Dünya Afrin’de ve İdlip’te yağmanın, göçün, şeriatın, katliamların fotoğraflarını gördü. Partisinin tezkere tutumunu savunan Kılıçdaroğlu’nun hangi fotoğrafları gördüğü, bölgede verilen “olağanüstü güzel hizmetler” diye neyi kastettiği merak konusu
CHP lideri Kemal Kılıçdaroğlu, gazetecilerle yaptığı bir toplantıda partisinin tezkere konusundaki tutumu ile ilgili olarak, Cumhuriyet’ten Mahmut Lıcalı’nın aktarımına göre şöyle konuştu:
“Tezkereye ‘evet’ dememiz doğru politikaydı. Biz, Saray hükümetinin bilmediği pek çok gerçeği biliyoruz. İdlip’te, Afrin’de sivil toplum örgütleri var ve bunların harcamalarının büyük bir kısmı AB tarafından fonlanıyor. Orada Suriye halkına olağanüstü güzel hizmetler götürüyorlar. Fotoğraflarını gördüm, bana bilgi verildi. Şimdi eğer askerlerimiz çekilseydi, bu hizmetlerin tamamı yok olacaktı.”
TSK ve AKP destekli cihatçılar tarafından ele geçirildikten sonra Afrin’de ve İdlip’te yaşananları yansıtan ve bütün dünyanın gördüğü, bildiği bazı simgesel fotoğraflar var. Kılıçdaroğlu bunların hangisini olağanüstü güzel hizmet olarak övüyor ve yok olmasından endişe duyuyor merak konusu.
AKP destekli cihatçı gruplar 18 Mart 2018’de ele geçirdikleri Afrin’e girer girmez kenti yağmalamaya başladılar. Bu anlar AFP muhabiri Bülent Kılıç tarafından görüntülendi ve fotoğraflar bütün dünyada yankı uyandırdı. Cumhurbaşkanlığı Sözcüsü İbrahim Kalın “Görünen o ki bu olaylar yaşanmış. Bazı gruplar komutanları tarafından verilen emirlere muhtemelen uymadılar” diyerek yağma yaşandığını kabul etmek zorunda kaldı.
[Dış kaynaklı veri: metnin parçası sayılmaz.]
@[simp] theorem setByte_now (s : State) (a : Nat) (b : Byte) : (s.setByte a b).now = s.now := rfl
@[simp] theorem setByte_drift (s : State) (a : Nat) (b : Byte) : (s.setByte a b).drift = s.drift := rfl
@[simp] theorem setByte_timerSet (s : State) (a : Nat) (b : Byte) : (s.setByte a b).timerSet = s.timerSet := rfl
@[simp] theorem setByte_agenda (s : State) (a : Nat) (b : Byte) : (s.setByte a b).agenda = s.agenda := rfl
@[simp] theorem setByte_cur (s : State) (a : Nat) (b : Byte) : (s.setByte a b).cur = s.cur := rfl
@[simp] theorem setByte_draw (s : State) (a : Nat) (b : Byte) : (s.setByte a b).draw = s.draw := rfl
@[simp] theorem setByte_uid (s : State) (a : Nat) (b : Byte) : (s.setByte a b).uid = s.uid := rfl
@[simp] theorem setByte_mem (s : State) (a : Nat) (b : Byte) : (s.setByte a b).mem = memSet s.blankEpoch s.mem a b := rfl
@[simp] theorem setByte_blankEpoch (s : State) (a : Nat) (b : Byte) : (s.setByte a b).blankEpoch = s.blankEpoch := rfl
@[simp] theorem setByte_poison (s : State) (a : Nat) (b : Byte) : (s.setByte a b).poison = s.poison := rfl
@[simp] theorem setByte_full (s : State) (a : Nat) (b : Byte) : (s.setByte a b).full = s.full := rfl
@[simp] theorem setByte_regs (s : State) (a : Nat) (b : Byte) : (s.setByte a b).regs = s.regs := rfl
@[simp] theorem setByte_groups (s : State) (a : Nat) (b : Byte) : (s.setByte a b).groups = s.groups := rfl
@[simp] theorem setByte_cells (s : State) (a : Nat) (b : Byte) : (s.setByte a b).cells = s.cells := rfl
@[simp] theorem setByte_saved (s : State) (a : Nat) (b : Byte) : (s.setByte a b).saved = s.saved := rfl
@[simp] theorem setByte_joinTries (s : State) (a : Nat) (b : Byte) : (s.setByte a b).joinTries = s.joinTries := rfl
@[simp] theorem setByte_launches (s : State) (a : Nat) (b : Byte) : (s.setByte a b).launches = s.launches := rfl
@[simp] theorem setByte_lists (s : State) (a : Nat) (b : Byte) : (s.setByte a b).lists = s.lists := rfl
@[simp] theorem setByte_cores (s : State) (a : Nat) (b : Byte) : (s.setByte a b).cores = s.cores := rfl
@[simp] theorem setByte_clusters (s : State) (a : Nat) (b : Byte) : (s.setByte a b).clusters = s.clusters := rfl
@[simp] theorem setByte_dies (s : State) (a : Nat) (b : Byte) : (s.setByte a b).dies = s.dies := rfl
@[simp] theorem setByte_packets (s : State) (a : Nat) (b : Byte) : (s.setByte a b).packets = s.packets := rfl
@[simp] theorem setByte_seqs (s : State) (a : Nat) (b : Byte) : (s.setByte a b).seqs = s.seqs := rfl
@[simp] theorem setByte_done (s : State) (a : Nat) (b : Byte) : (s.setByte a b).done = s.done := rfl
@[simp] theorem setByte_buckets (s : State) (a : Nat) (b : Byte) : (s.setByte a b).buckets = s.buckets := rfl
@[simp] theorem setByte_acks (s : State) (a : Nat) (b : Byte) : (s.setByte a b).acks = s.acks := rfl
@[simp] theorem setByte_old (s : State) (a : Nat) (b : Byte) : (s.setByte a b).old = s.old := rfl
@[simp] theorem setByte_views (s : State) (a : Nat) (b : Byte) : (s.setByte a b).views = s.views := rfl
@[simp] theorem setByte_fences (s : State) (a : Nat) (b : Byte) : (s.setByte a b).fences = s.fences := rfl
@[simp] theorem setByte_tlb (s : State) (a : Nat) (b : Byte) : (s.setByte a b).tlb = s.tlb := rfl
@[simp] theorem setByte_requests (s : State) (a : Nat) (b : Byte) : (s.setByte a b).requests = s.requests := rfl
@[simp] theorem setByte_subs (s : State) (a : Nat) (b : Byte) : (s.setByte a b).subs = s.subs := rfl
@[simp] theorem setByte_subReqs (s : State) (a : Nat) (b : Byte) : (s.setByte a b).subReqs = s.subReqs := rfl
@[simp] theorem setByte_slots (s : State) (a : Nat) (b : Byte) : (s.setByte a b).slots = s.slots := rfl
@[simp] theorem setByte_pushes (s : State) (a : Nat) (b : Byte) : (s.setByte a b).pushes = s.pushes := rfl
@[simp] theorem setByte_copies (s : State) (a : Nat) (b : Byte) : (s.setByte a b).copies = s.copies := rfl
@[simp] theorem setByte_copyms (s : State) (a : Nat) (b : Byte) : (s.setByte a b).copyms = s.copyms := rfl
@[simp] theorem setByte_copymOps (s : State) (a : Nat) (b : Byte) : (s.setByte a b).copymOps = s.copymOps := rfl
@[simp] theorem setByte_cards (s : State) (a : Nat) (b : Byte) : (s.setByte a b).cards = s.cards := rfl
@[simp] theorem setByte_owed (s : State) (a : Nat) (b : Byte) : (s.setByte a b).owed = s.owed := rfl
@[simp] theorem setByte_engines (s : State) (a : Nat) (b : Byte) : (s.setByte a b).engines = s.engines := rfl
@[simp] theorem setByte_routeJobs (s : State) (a : Nat) (b : Byte) : (s.setByte a b).routeJobs = s.routeJobs := rfl
@[simp] theorem setByte_tierReqs (s : State) (a : Nat) (b : Byte) : (s.setByte a b).tierReqs = s.tierReqs := rfl
@[simp] theorem setByte_objects (s : State) (a : Nat) (b : Byte) : (s.setByte a b).objects = s.objects := rfl
@[simp] theorem setByte_moves (s : State) (a : Nat) (b : Byte) : (s.setByte a b).moves = s.moves := rfl
@[simp] theorem setByte_evSeq (s : State) (a : Nat) (b : Byte) : (s.setByte a b).evSeq = s.evSeq := rfl
@[simp] theorem setByte_evLost (s : State) (a : Nat) (b : Byte) : (s.setByte a b).evLost = s.evLost := rfl
@[simp] theorem setByte_links (s : State) (a : Nat) (b : Byte) : (s.setByte a b).links = s.links := rfl
@[simp] theorem setByte_globals (s : State) (a : Nat) (b : Byte) : (s.setByte a b).globals = s.globals := rfl
@[simp] theorem setByte_far (s : State) (a : Nat) (b : Byte) : (s.setByte a b).far = s.far := rfl
@[simp] theorem setByte_farPoison (s : State) (a : Nat) (b : Byte) : (s.setByte a b).farPoison = s.farPoison := rfl
@[simp] theorem setByte_farSubs (s : State) (a : Nat) (b : Byte) : (s.setByte a b).farSubs = s.farSubs := rfl
@[simp] theorem setByte_outbox (s : State) (a : Nat) (b : Byte) : (s.setByte a b).outbox = s.outbox := rfl
@[simp] theorem setByte_wiring (s : State) (a : Nat) (b : Byte) : (s.setByte a b).wiring = s.wiring := rfl
@[simp] theorem setByte_safeMode (s : State) (a : Nat) (b : Byte) : (s.setByte a b).safeMode = s.safeMode := rfl
@[simp] theorem setByte_fwUp (s : State) (a : Nat) (b : Byte) : (s.setByte a b).fwUp = s.fwUp := rfl
@[simp] theorem setByte_mr (s : State) (a : Nat) (b : Byte) : (s.setByte a b).mr = s.mr := rfl
@[simp] theorem setByte_flash (s : State) (a : Nat) (b : Byte) : (s.setByte a b).flash = s.flash := rfl
@[simp] theorem setByte_energy (s : State) (a : Nat) (b : Byte) : (s.setByte a b).energy = s.energy := rfl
Cihatçılar evleri yağmaladıktan sonra kentteki heykelleri de yıktı. Yıkılanlar arasında Kürt mitolojisinde özel bir yeri olan, özgürlüğün simgesi Demirci Kawa heykeli de vardı.
Kılıçdaroğlu’nun öve öve bitiremediği hizmetleri beğenmemiş olacak 200 bini aşkın Suriyeli Afrin’den Halep kuzeyindeki Tel Rıfat’a ve ülkenin diğer bölgelerine göç etti.
Suriye laik bir devlet. YPG ya da Demokratik Suriye Güçleri kontrolündeki alanlarda da kadın haklarını güçlendiren laik bir düzen hüküm sürüyordu. TSK’nin ve AKP destekli El Kaide türevi cihatçıların girdiği bölgelerde ise şeriat kuralları uygulanıyor. Öyle ki operasyon sonrası Türkiye’den Afrin’e giren kadın muhabirler ancak örtünerek yayın yapabildi.
Şu anda TSK koruması altında bulunan İdlip’in yüzde 90’ı Türkiye’nin resmen terör örgütü olarak kabul ettiği ancak fiilen herhangi bir müdahalede bulunmadığı Heyet-i Tahrir’uş Şam (HTŞ) örgütünün kontrolünde bulunuyor.
El Kaide’nin Suriye kolu Nusra Cephesi’nin ad değiştirmiş hali olan bu örgüt sokak ortasında kadınları infaz ettiği görüntülerle hafızalarda yer etti. Nusra Cephesi üyesi cihatçılar, zina ile suçladıkları bir kadını sokak ortasında infaz etmeden önce böyle görüntülenmişti. İdlip’teki TSK gözlem noktaları, ad değiştiren bu örgütün militanlarını Rusya ve Suriye’ye karşı koruyor.
Aşağıdaki görüntü de Hatay’ın hemen yanı başından, İdlip’in Cisr’uş Şuğur kasabasına bağlı İştebrak Köyü’nden. Cihatçılar Esad destekçisi olmakla suçladıkları Arap Alevilerin yaşadığı bu köyü ele geçirdikten sonra çok sayıda kişiyi esir alıp infaz etti.
27 Nisan 2015’te gerçekleşen katliam sonrasında Türkiye’de de cihatçı örgüt sempatizanları lokum dağıttı. Şu anda Çin’in Uygur bölgesinden gelen Türkistan İslam Partisi militanlarının kaldığı köy, yine bir TSK gözlem noktası ile Suriye ordusundan korunuyor.